Kim Seokjin, kakek berusia 70 tahun itu menemukan dirinya dalam balutan tubuh yeoja cantik bersurai green brown berbaju dress biru langit. Wajah keriput digantikan kulit mulus tanpa cacat, bibir pucat berganti bibir penuh berwarna plum, rambut berubannya menjadi panjang sepinggang berwarna coklat hijau yang cantik, tubuh rentanya menjadi ramping seperti biola Spanyol dan gender namjanya berubah menjadi yeoja. Yang bisa dipastikan berusia 17 tahun sekarang.

Bahkan usianya mencapai satu abad itu berkurang drastic menjadi anak remaja belasan tahun. Itu membuat kebingungan untuk seorang kakek sepertinya, segera saja Seokjin berlari menuju studio foto yang ia kunjungi beberapa menit lalu tapi tidak menemukan apa yang ia cari, tempat ia yakini studio foto itu berganti dengan toko parfum mahal, disekitar tempat itu pun tak ada tanda – tanda studio foto malah toko – toko barang mahal. Seokjin dibuat frustasi, ia tak mungkin pulang karena tak ada yang percaya kalau ia adalah Kim Seokjin kakek berusia 50 tahun.

Disinilah dia, duduk tenang dalam subway entah membawanya kemana, lama merenung membuatnya tak sadar tertidur lelap.

.

"Haraboji kenapa kau cepat sekali meninggal.. hiks." Didepan sana terdapat foto ukuran sedang ditengah keimbunan bunga yang mengelilinginya.

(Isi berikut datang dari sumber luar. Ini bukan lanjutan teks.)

/-- The pager future that a miss registers on, and the state with it taken: one in use for the page, else a free one, whose
fault record is queued, else the one queued earliest (R176). -/
def State.takePager (s : State) (core cell : Nat) (pc : Word) (va : Nat) : Nat × State :=
  let k := s.getCore core
  let page := va / 0x10000
  let use (j : Nat) : PagerUse := (tget k.pagers j).getD { inUse := false, asid := 0, page := 0, order := 0 }
  match (List.range 16).find? (fun j => (use j).inUse && (use j).asid == k.asid.toNat && (use j).page == page) with
  | some j => (pagerAddr core j, s)
  | none =>
    match (List.range 16).find? (fun j => !(use j).inUse) with
    | some j =>
      let s := s.setCore core
        { k with
          pagers := tset k.pagers j { inUse := true, asid := k.asid.toNat, page := page, order := k.pagerOrder }
          pagerOrder := k.pagerOrder + 1 }
      (pagerAddr core j, s.notice core cell 0x10 pc va (pagerAddr core j))
    | none =>
      let j := (List.range 16).foldl (fun b i => if (use i).order < (use b).order then i else b) 0
      (pagerAddr core j, s)

/-- A record registered on a pager future (R252): it stays in the mooring area until the future is resolved. -/
def State.hangOnPager (s : State) (core : Nat) (r : Record) (pa : Nat) : State :=
  match s.deposit core { r with on := .pager pa, waitAddr := pa, ready := false } with
  | none => s.overflowed core (s.ctxOf core) r
  | some (s, r) =>
    let (old, s) := s.futRegister pa (r.ref s.fabric.node core) 0
    s.modCtxCore (s.ctxOf core) core (·.modRecord r.dseq (fun r => { r with next := old }))

/-- A placed record asks for its registration at a pager future of another module (R42): REGP until the answer comes (R133). -/
def State.askPeerPager (s : State) (ctx core : Nat) (r : Record) (node pa : Nat) : State :=
  (s.request node opPager (s.getCore core).asid.toNat pa (bytesOf 1 2 ++ bytesOf 8 (r.ref s.fabric.node core)) (.register ctx core r.dseq)).2

/-- A record registered on a pager future of another module (R42). -/
def State.hangOnPeer (s : State) (core : Nat) (r : Record) (node pa : Nat) : State :=
  match s.deposit core { r with on := .peerPager node pa, waitAddr := pa, ready := false, regp := true } with
  | none => s.overflowed core (s.ctxOf core) r
  | some (s, r) => s.askPeerPager (s.ctxOf core) core r node pa

/-- A translation miss in a scalar-stream word or at a fetch (R176): the strand waits on a pager future and resumes at the
same word. It leaves only once no MAMAX of it is on its way (R399). -/
def State.missScalar (s : State) (va : Nat) : State :=
  if s.amaxOut then s.park
  else
    let core := s.here
    let (pa, s) := s.takePager core s.strand.cell s.strand.pc va
    let (es, stop, s) := s.withdraw
    let t := { TrapBlock.none with cause := 0x10, scalar := true, fpc := s.strand.pc, faddr := BitVec.ofNat 64 va, fut := pa }
    let r := s.fullRecord .fault s.strand.pc (t.stoppedAt stop) es
    (s.vacate).hangOnPager core r pa

/-- A translation miss in the word in execution of a convoy (R261, R263): ESTART 0, nothing of the word performed. -/
def State.missConvoy (s : State) (va : Nat) : State :=
  if s.amaxOut then s.park
  else
    let core := s.here
    let cv := s.strand.cv
    let (pa, s) := s.takePager core s.strand.cell (cv.entry.cpc + BitVec.ofNat 64 (4 * cv.k)) va
    let (t, es, s) := s.faultEntries { TrapBlock.none with cause := 0x10, faddr := BitVec.ofNat 64 va, fut := pa }
    let r := s.fullRecord .fault s.strand.pc t es
    (s.vacate).hangOnPager core r pa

"Seokjin Haraboji aku pasti merindukanmu." Ya difoto itu adalah kakek Seokjin telah meninggal dunia. Seluruh sanak keluarga Kim beserta keluarga istri kakek Seokjin datang berbela sungkawa atas meninggalnya sang kakek. Keluarga Kim sendiri sudah menangis tersedu – sedu sejak tadi tapi kalau diperhatikan lebih detil bibir mereka menyeringai tipis seolah senang dengan meninggalnya kakek Seokjin. Tapi tidak ada yang tahu seringaian tersebut kecuali keluarga Kim yang ditinggalkan.

"ANDWEEEEEEEE!" teriakkan menggelegar disubway kosong tanpa penumpang. Keringat dingin berlomba – lomba menuruni kening mengalir dipipi bulat Seokjin. Nafas tersengal – sengal akibat mimpi buruk yang baru ia alami barusan membuatnya panic sendiri.

Kepalanya celingak celinguk menatap kendaraan umum yang ia tumpangi kosong. Sebuah tanda tanya imajiner muncul dikepala Seokjin. 'Aku ada dimana?'

"Nona, kau sudah bangun? Kita sudah sampai ditempat tujuan." Seorang petugas kereta listrik bawah tanah menghampiri Seokjin yang sedang linglung.

Terdiam sebentar untuk mengumpulkan nyawanya baru saja pergi dan kembali lagi. "Ahjussi ini dimana." Rada kelu saat memanggil petugas namja yang lebih muda darinya itu 'Ahjussi' tapi mau bagaimana lagi ia bukan lagi kakek berusia 50 tahun.

Petugas itu mengerutkan keningnya. "Apa nona tidak mengecek tujuan sebelumnya? Ini diSeoul. Subway ini antar kota nona."

Seokjin melotot. "Seoul?! Bagaimana bisa aku kemari." Teriakkan penuh tenaga dengan hentakkan kaki keluar dari subway membuat petugas itu menatap ngeri Seokjin.

"Dasar Yeoja gila."

.

Didepan matanya penuh dengan gedung pecakar langit khas Seoul. Suasana pagi menjelang siang dengan penuh manusia lalu lalang menambah sibuknya Seoul pada pagi menjelang siang ini. Seokjin tak menghiraukan manusia – manusia itu entah berbuat apa, yang menjadi prioritasnya sekarang adalah perutnya meraung minta makan sedangkan dia tak membawa uang sepeserpun. Ia seperti glandangan sekarang.

Namun aktivitas meruntuki perutnya yang lapar itu teralihkan dengan teriakan pencopet dari jalur berlawanan darinya. Pencopet itu berlari kearahnya. Dengan cepat kaki panjang Seokjin menjulur guna menjigal pencuri itu. Dan violaa pencuri itu terjatuh tepat dibawah kaki Seokjin. Dengan segera Seokjin menginjak tangan pencuri itu mengambil tas yang dicuri.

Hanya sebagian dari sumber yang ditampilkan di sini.